As you can see, the number of dairy cows in Asia and Europe has been much greater on average.
However, it is notable that average production was more than 2x higher in Europe compared to Asia, suggesting that each cow is yielding much less milk in Asia.
Furthermore, the Americas have produced on average about 40 million more tons of milk than Asia despite have having fewer cows.

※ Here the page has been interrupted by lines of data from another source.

-- ==== Sys2Proof/Machine/Numeric.lean ====
section
/-! DEFINITION. Real functions in fixed point: sine (R243), the Bessel function and the power of ten that the filter and gain formulas name (R250,
R286, R290), logarithms in hundredths of a decibel (R283), and values that the spec gives only to within a step. Fixed-point numbers are integers
in units of 2^-80; their error lies far below every step of the words that they are rounded to. -/
namespace Sys2Proof.Machine
open Sys2Proof

/-- One in fixed point. -/
abbrev fixOne : Int := 2 ^ 80

/-- π in fixed point, rounded down. -/
def fixPi : Int := 3797952473636338580787993

/-- The natural logarithm of 10 in fixed point, rounded down. -/
def fixLn10 : Int := 2783654570780253816072539

/-- A product in fixed point. -/
def fixMul (a b : Int) : Int := a * b / fixOne

/-- The sum of a series of `n` terms that starts with `t`; `next m t` is the term after the one of number m. -/
def series (next : Nat → Int → Int) : Nat → Nat → Int → Int
  | 0, _, _ => 0
  | n + 1, m, t => t + series next n (m + 1) (next m t)

/-- The sine of an angle of at most a quarter turn, by its power series. -/
def fixSine (x : Int) : Int :=
  let x2 := fixMul x x
  series (fun m t => -(fixMul t x2) / ((2 * m + 2) * (2 * m + 3) : Nat)) 20 0 x

/-- sin(2π n / d) in fixed point, d above zero: the angle is brought to at most a quarter turn first. -/
def sineOf (n : Int) (d : Nat) : Int :=
  let r := n % (d : Int)
  let h := if 4 * r ≤ d then 2 * r else if 4 * r ≤ 3 * d then d - 2 * r else 2 * r - 2 * d
  fixSine (fixPi * h / (d : Int))

/-- cos(2π n / d) in fixed point. -/
def cosineOf (n : Int) (d : Nat) : Int := sineOf (4 * n + d) (4 * d)

/-- I0(x) in fixed point from x² in fixed point (R250, R286): the sum of (x² / 4)^m / (m!)². -/
def bessel (x2 : Int) : Int := series (fun m t => fixMul t (x2 / 4) / ((m + 1) * (m + 1) : Nat)) 64 0 fixOne

/-- e^x in fixed point, for 0 ≤ x below 2.4. -/
def fixExp (x : Int) : Int := series (fun m t => fixMul t x / (m + 1 : Nat)) 60 0 fixOne

/-- A fixed-point number times 10^k. -/
def timesTen (k v : Int) : Int := if 0 ≤ k then v * 10 ^ k.toNat else v / 10 ^ (-k).toNat

/-- 10^(n / d) in fixed point, d above zero. -/
def tenPower (n : Int) (d : Nat) : Int := timesTen (n / (d : Int)) (fixExp (fixLn10 * (n % (d : Int)) / (d : Int)))

/-- e^x in fixed point. -/
def expOf (x : Int) : Int := timesTen (x / fixLn10) (fixExp (x % fixLn10))

/-- A fixed-point number times 2^w, rounded convergently. -/
def fixRound (w : Nat) (x : Int) : Int := roundEven x (80 - w)

/-! ### Values that the spec gives to within a step -/

/-- A value that lies within one step of an exact one and is free otherwise. -/
def near (exact free : Int) : Int := clampInt (exact - 1) (exact + 1) free

/-- An exact quotient, d above zero, rounded one way or the other: the spec says that it is a whole number and not which of the two. -/
def eitherWay (n d : Int) (up : Bool) : Int := if n % d = 0 then n / d else n / d + (if up then 1 else 0)

/-- The 18-bit cosine and sine of an NCO's phase (R243). The model takes each to lie within one step of the exact value. -/
def ncoWord (phase : Nat) : Cplx :=
  { re := satWord 18 (near (fixRound 17 (cosineOf phase (2 ^ 48))) (freeSine phase true))
    im := satWord 18 (near (fixRound 17 (sineOf phase (2 ^ 48))) (freeSine phase false)) }

/-- The factor of a raised cosine at n / d of its length, in parts of 2^-16 (R164, R291): its rounding is free. -/
def rampWord (n d : Nat) : Nat :=
  if n = 0 then 0 else if d ≤ n then 65536
  else (clampInt 0 65536 (near (fixRound 16 ((fixOne - cosineOf n (2 * d)) / 2)) (freeRampWord n d))).toNat

/-- The multiplier of a gain of g hundredths of a decibel, in parts of 2^-24: within 0.005 dB of the gain, and free otherwise (R290). -/
def gainWord (g : Int) : Nat :=
  (clampInt (fixRound 24 (tenPower (2 * g - 1) 4000) + 1) (fixRound 24 (tenPower (2 * g + 1) 4000) - 1) (freeGainWord g)).toNat

/-! ### Logarithms (R283) -/

/-- Is 10^(x / 1000) at most n / d? -/
def tenBelow (x : Int) (n d : Nat) : Bool :=
  if 0 ≤ x then decide (10 ^ x.toNat * d ^ 1000 ≤ n ^ 1000) else decide (d ^ 1000 ≤ n ^ 1000 * 10 ^ (-x).toNat)

/-- The greatest x from `lo` on, in 2^n steps of one, at which 10^(x / 1000) ≤ a / b; `lo` when there is none. -/
def searchLog (a b : Nat) : Nat → Int → Int
  | 0, lo => lo
  | n + 1, lo => searchLog a b n (if tenBelow (lo + 2 ^ n) a b then lo + 2 ^ n else lo)

/-- A power ratio a / b in hundredths of a decibel, rounded one way or the other (the spec does not say which); a ratio of zero has no logarithm
and its value is free. -/
def centibels (a b k : Nat) : Int :=
  if a = 0 then freeLog k
  else
    let x := searchLog a b 17 (-65536)
    if a ^ 1000 * 10 ^ (-x).toNat = b ^ 1000 * 10 ^ x.toNat then x else x + (if freeRound k then 1 else 0)

end Sys2Proof.Machine
end

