-- ==== Sys2Proof/Machine/HostCommand.lean ====
section
/-! DEFINITION. What every host command has in common: the fence (R66), the checks of R71 that come before the opcode's own,
and the tenants' limits (R88). -/
namespace Sys2Proof.Machine
open Sys2Proof

/-- The opcodes a tenant function may issue (R88): NOP, SLICE_SET, SLICE_GAIN, SLICE_MUTE, SLICE_DELETE, CANCEL_CTL, CAPTURE. -/
def tenantOpcode (op : Nat) : Bool :=
  op == 0x01 || op == 0x18 || op == 0x19 || op == 0x1A || op == 0x1B || op == 0x1C || op == 0x48

/-- Is a slice in a function's slice group (R690)? A slice that no entry names belongs to PF0's group. -/
def inGroup (fn : Fn) (sl : Fin 256) (s : State) : Bool :=
  if fn = 0 then !(anyOf s.cfg.tenants fun t => t.group.getLsbD sl)
  else (s.cfg.tenants[fn]).group.getLsbD sl

/-- Step 3 of R71: what a tenant function may not do. A slice opcode needs a slice of the function's group as target;
the capture ring of a CAPTURE is checked by that command. -/
def tenantCheck (op : Nat) (fn : Fn) (d : Desc) (s : State) : Option Refuse :=
  if fn = 0 then none
  else if !tenantOpcode op then some { status := .denied, offset := 0, resource := 0 }
  else if op = 0x01 then none
  else match d.unit .slice 256 with
    | none => some (refuseTarget .denied d.tgt)
    | some sl => if inGroup fn sl s then none else some (refuseTarget .denied d.tgt)

/-- Is the indirect buffer consistent with R65, and the length zero without one (R64)? -/
def bufferCheck (d : Desc) : Option Refuse :=
  if d.indirect then
    if d.length.toNat = 0 ∨ 2 ^ 24 < d.length.toNat then some (badParam 4)
    else if d.u 12 8 % 64 ≠ 0 then some (badParam 12)
    else none
  else if d.length ≠ 0 then some (badParam 4) else none

/-- Steps 1 to 3 of R71; in RECOVERY the same two opcodes remain as in the fatal state (R106). -/
def preCheck (op : Nat) (fn : Fn) (d : Desc) (s : State) : Option Refuse :=
  if (s.flt.fatal || s.boot.stage == .recovery) && op != 0x01 && op != 0x68 then some (refusal .fatalState)
  else if d.flags.toNat / 8 ≠ 0 then some (badParam 1)
  else match bufferCheck d with
    | some r => some r
    | none => tenantCheck op fn d s

/-- Does a command wait behind a fence (R66): its own while earlier commands of the ring have not completed, or that of a
held command of its ring? -/
def mustHold (d : Desc) (heldOfRing : Bool) (s : State) : Bool :=
  heldOfRing || (d.fence && (s.hif.rings[d.ring]).started != 0)

/-- The identity under which a command is answered. -/
def issueOf (op : Nat) (d : Desc) (s : State) : Issue :=
  let r := s.hif.rings[d.ring]
  { ring := d.ring, tag := d.tag, opcode := BitVec.ofNat 8 op, fn := r.owner, irqNow := d.irqNow, era := r.era }

/-- A command starts: it is in flight and counts among its ring's started commands. -/
def startCommand (d : Desc) (s : State) : State :=
  onRing d.ring (fun x => { x with started := x.started + 1, inFlight := x.inFlight + 1 }) s

/-- A command that has been fetched waits until it may start (R66): it is in flight. -/
def holdCommand (d : Desc) (self : Instr) (s : State) : State :=
  onRing d.ring (fun x => { x with inFlight := x.inFlight + 1 }) { s with held := s.held ++ [(d.ring, d.fence, self)] }

/-- A host command: held behind a fence, refused by the first failing check, or run. `self` is the command as it stands
in the queue, and `body` its steps 4 to 6. DESIGN CHOICE: a command that the environment puts into the queue itself counts as fetched there. -/
def hostCommand (op : Nat) (self : Instr) (d : Desc) (body : Issue → State → State) (s : State) : State :=
  if mustHold d (s.held.any fun h => h.1 == d.ring) s then holdCommand d self s
  else
    let iss := issueOf op d s
    let s := startCommand d s
    match preCheck op iss.fn d s with
    | some r => refuse iss r s
    | none => body iss s

/-- A read of the indirect buffer gave an error (R71): BAD_PARAM at the address, an AER error of the function and source 2. -/
def bufferError (iss : Issue) (s : State) : State :=
  let s := { s with hif := { s.hif with fns := upd s.hif.fns iss.fn fun f => { f with aerUncor := true } } }
  refuse iss (badParam 12) (raise 2 0 0 s)

end Sys2Proof.Machine
end

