-- ==== Sys2Proof/Machine/Weathervane.lean ====
section
/-! DEFINITION. Weathervane at work (R450 to R471, R557): evacuations, restarts for placement, moves, buffer copies, passes, pins,
forbids and bank retirement. -/
namespace Sys2Proof.Machine
open Sys2Proof

/-! ### What units hold -/

/-- An engine holds nothing. -/
def engineEmpty (e : Fin 64) (s : State) : Bool :=
  (onEngine (carried s) e).isEmpty && !((movesOf s).any fun m => m.src == e || m.dst == e)

/-- A bank holds nothing. -/
def bankEmpty (b : Fin 48) (s : State) : Bool := pagesIn b s == 0 && s.plc.stagedBank != some b

/-- A pin is met: the named work lies inside its mask and is in no move (R466). -/
def pinConforms (p : Pin) (s : State) : Bool :=
  match p.kind with
  | 0 => !migrating p.slice s && (((s.plc.placed[p.slice]).live).all fun h => h.engines.all fun e => p.mask.getLsbD e)
  | 1 => s.plc.buffers.all fun b => !((bufferPins b.key s).contains p) ||
      (b.copy.isNone && b.chunks.all fun c => p.mask.getLsbD c.1)
  | _ => s.lnk.feeds.all fun f => !((feedPins f.stream f.feed s).contains p) || f.lane.all fun l => p.mask.getLsbD l

/-- A host pass or a periodic one runs (R468). -/
def passRunning (s : State) : Bool :=
  ((movesOf s).any fun m => m.reason == .hostPass || m.reason == .periodic)
    || s.plc.waiting.any fun w => w.reason == .hostPass || w.reason == .periodic

/-- What a command waits for has come about (R466 to R468, R557). -/
def jobDone (j : PlaceJob) (s : State) : Bool :=
  match j with
  | .pin p => pinConforms p s
  | .forbidEngine e => (s.plc.engine[e]).state == .forbidden || (s.plc.engine[e]).state == .retired
  | .forbidBank b => (s.mem.bank[b]).state == .forbidden || (s.mem.bank[b]).state == .retired
  | .retireBank b => (s.mem.bank[b]).state == .retired
  | .pass => !passRunning s

/-- Commands whose work is done complete OK, in the order in which they came. -/
def settleWaits (s : State) : State :=
  let done := s.plc.waits.filter fun w => jobDone w.job s
  completeAll (done.map (·.issue)) .ok
    (onPlc (fun p => { p with waits := p.waits.filter fun w => !jobDone w.job s }) s)

/-- An engine that has become empty goes on: EVACUATING to TESTING, and a forbidden AVAILABLE one to FORBIDDEN (R459, R467). -/
def settleEngine (s : State) (e : Fin 64) : State :=
  let x := s.plc.engine[e]
  if x.state = .evacuating then if engineEmpty e s then setEngine e .testing s else s
  else if x.state = .available ∧ x.forbid = true then if engineEmpty e s then setEngine e .forbidden s else s
  else s

/-- A bank that has become empty goes on: EVACUATING to TESTING, one to retire to RETIRED with the map written, a forbidden
AVAILABLE one to FORBIDDEN, and a named buffer to OWNED (R443, R459, R467, R557). DEDUCED: source 261, whose name is that a bank is
retired, is raised for a retirement on command too (R561). -/
def settleBank (s : State) (b : Fin 48) : State :=
  let x := s.mem.bank[b]
  if x.state = .evacuating then if bankEmpty b s then setBank b .testing s else s
  else if x.state = .available ∧ x.retire = true then
    if bankEmpty b s then raise 261 (target .bank b) 0 (retireUnit .bank b 0 (setBank b .retired s)) else s
  else if x.state = .available ∧ bankOwned b s = true then if bankEmpty b s then setBank b .owned s else s
  else if x.state = .available ∧ x.forbid = true then if bankEmpty b s then setBank b .forbidden s else s
  else s

/-- The units and the waiting commands brought up to date after a change of the placement. -/
def settleUnits (s : State) : State :=
  let busy := (indices 64).filter fun e => (s.plc.engine[e]).state == .evacuating || (s.plc.engine[e]).forbid
  let s := busy.foldl settleEngine s
  let busy := (indices 48).filter fun b =>
    (s.mem.bank[b]).state == .evacuating || (s.mem.bank[b]).forbid || (s.mem.bank[b]).retire || bankOwned b s
  let s := busy.foldl settleBank s
  if s.plc.waits.isEmpty then s else settleWaits s

/-! ### Making room (R460) and restoring (R461) -/

/-- The slices that may be stopped to make room for a slice: placed, of a priority number above its own, in the order of R460. -/
def stopOrder (sl : SliceId) (s : State) : List SliceId :=
  let prio (x : SliceId) : Nat := ((baseParams x s).map (·.defn.priority)).getD 0
  let own := prio sl
  sortBy (fun a b => decide (prio b < prio a) || (prio a == prio b && decide (b ≤ a)))
    ((indices 256).filter fun x => x != sl && ((s.plc.placed[x]).live).isSome && own < prio x)

/-- Slices are stopped one at a time until `fits`; none left stops the slice itself (R460). -/
def makeRoomIn (sl : SliceId) (fits : State → Bool) : List SliceId → State → State
  | [], s => stopForCapacity sl s
  | x :: xs, s =>
    let s := stopForCapacity x s
    if fits s then s else makeRoomIn sl fits xs s

/-- Room is made for a slice's work, and the error names the unit that is being emptied (R460). -/
def makeRoom (sl : SliceId) (fits : State → Bool) (src : Fin 320) (unit : Nat) (s : State) : State :=
  raise src unit 0 (makeRoomIn sl fits (stopOrder sl s) s)

/-- A slice stopped for capacity is placed again if it fits, and restarts by steps 2 to 4 of R295 (R461). -/
def restoreSlice (s : State) (sl : SliceId) : State :=
  match baseParams sl s with
  | none => s
  | some x => match reserve sl x.defn s with
    | none => s
    | some s =>
      let s := onPlc (fun p => { p with placed := upd p.placed sl fun y => { y with stopped := false } }) s
      restartPresent false sl (recordNow (.placement 5 0 sl 0 0 0 0 0 0) s)

/-- The slices stopped for capacity, in ascending priority number, then ascending index (R461). -/
def restoreOrder (s : State) : List SliceId :=
  let prio (x : SliceId) : Nat := ((baseParams x s).map (·.defn.priority)).getD 0
  sortBy (fun a b => decide (prio a < prio b) || (prio a == prio b && decide (a ≤ b)))
    ((indices 256).filter fun x => (s.plc.placed[x]).stopped)

/-- Capacity has been freed: stopped slices that fit are restored (R461). -/
def restoreStopped (s : State) : State := (restoreOrder s).foldl restoreSlice s

/-- A slice is relocated by restart, causes kept (R456); `unit` is the unit being emptied. -/
def relocate (unit : Nat) (sl : SliceId) (s : State) : State :=
  match baseParams sl s with
  | none => s
  | some x =>
    let s := unreserve sl (abandonMoves sl s)
    let s := match reserve sl x.defn s with
      | some _ => s
      | none => makeRoom sl (fun s => (reserve sl x.defn s).isSome) 210 unit s
    if (s.plc.placed[sl]).stopped then s
    else match reserve sl x.defn s with
      | some s => restartPresent false sl s
      | none => s

/-- Relocation by restart of every slice of a list. -/
def relocateAll (unit : Nat) (l : List SliceId) (s : State) : State := l.foldl (fun s sl => relocate unit sl s) s

/-! ### Moves (R450 to R456) -/

/-- A move is asked for, once. -/
def askMove (r : MoveReq) (s : State) : State :=
  if ((movesOf s).any fun m => m.slice == r.slice && m.part == r.part)
      || s.plc.waiting.any fun w => w.slice == r.slice && w.part == r.part then
    onPlc (fun p => { p with waiting := p.waiting.map fun w =>
      if w.slice = r.slice ∧ w.part = r.part ∧ r.reason = .evacuation then r else w }) s
  else onPlc (fun p => { p with waiting := p.waiting ++ [r] }) s

/-- The moves that a reservation needs: parts whose engine changes (R294, R458). -/
def askCostMoves (sl : SliceId) (s : State) : State × Bool :=
  match (s.plc.placed[sl]).live, (s.plc.placed[sl]).next with
  | some h, some n =>
    if h.engines.length = n.engines.length then
      let l := (h.engines.zip n.engines).zipIdx.filter fun x => x.1.1 != x.1.2
      (l.foldl (fun s x => askMove { slice := sl, part := x.2, reason := .costRise, dst := some x.1.2 } s) s, !l.isEmpty)
    else (s, false)
  | _, _ => (s, false)

/-- The order of waiting moves (R454). -/
def moveClass : MoveReason → Nat
  | .evacuation => 0 | .pin => 1 | .costRise => 2 | .thermal => 3 | .periodic => 4 | .hostPass => 4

## Comparing production in two different continents over time
```{r}
# How did production increase over time in Asia vs Europe
# creating a table with unique observations for each area-year
FAO_Dairy_Plot <- FAO_Dairy %>%
select('Area', 'Element', 'Year', 'Value') %>%
pivot_wider(names_from = 'Element', values_from = 'Value')
# creating table of asian production
Asiaproduction <- FAO_Dairy_Plot %>%
select('Area', 'Year', 'Production') %>%
filter(Area == "Asia")
# graphing asian milk production from 1961-2018
ggplot(data = Asiaproduction) +
geom_line(mapping = aes(x = Year, y = Production))
# creating table of European production
Europeproduction <- FAO_Dairy_Plot %>%
select('Area', 'Year', 'Production') %>%
filter(Area == "Europe")
# graphing European milk production from 1961-2018
ggplot(data = Europeproduction) +
geom_line(mapping = aes(x = Year, y = Production))
```
## Asia vs Europe
Next, I wanted to graph milk production of Asia and Europe to see how their milk production has trended over time.
When we graph the results, it's clear that the average values did not tell the whole story.
Asia has had an steady exponential growth in milk production over time.
Europe had steady growth in milk production from the early sixties until about 1990, when milk production plunged. This has only recovered slightly in recent years.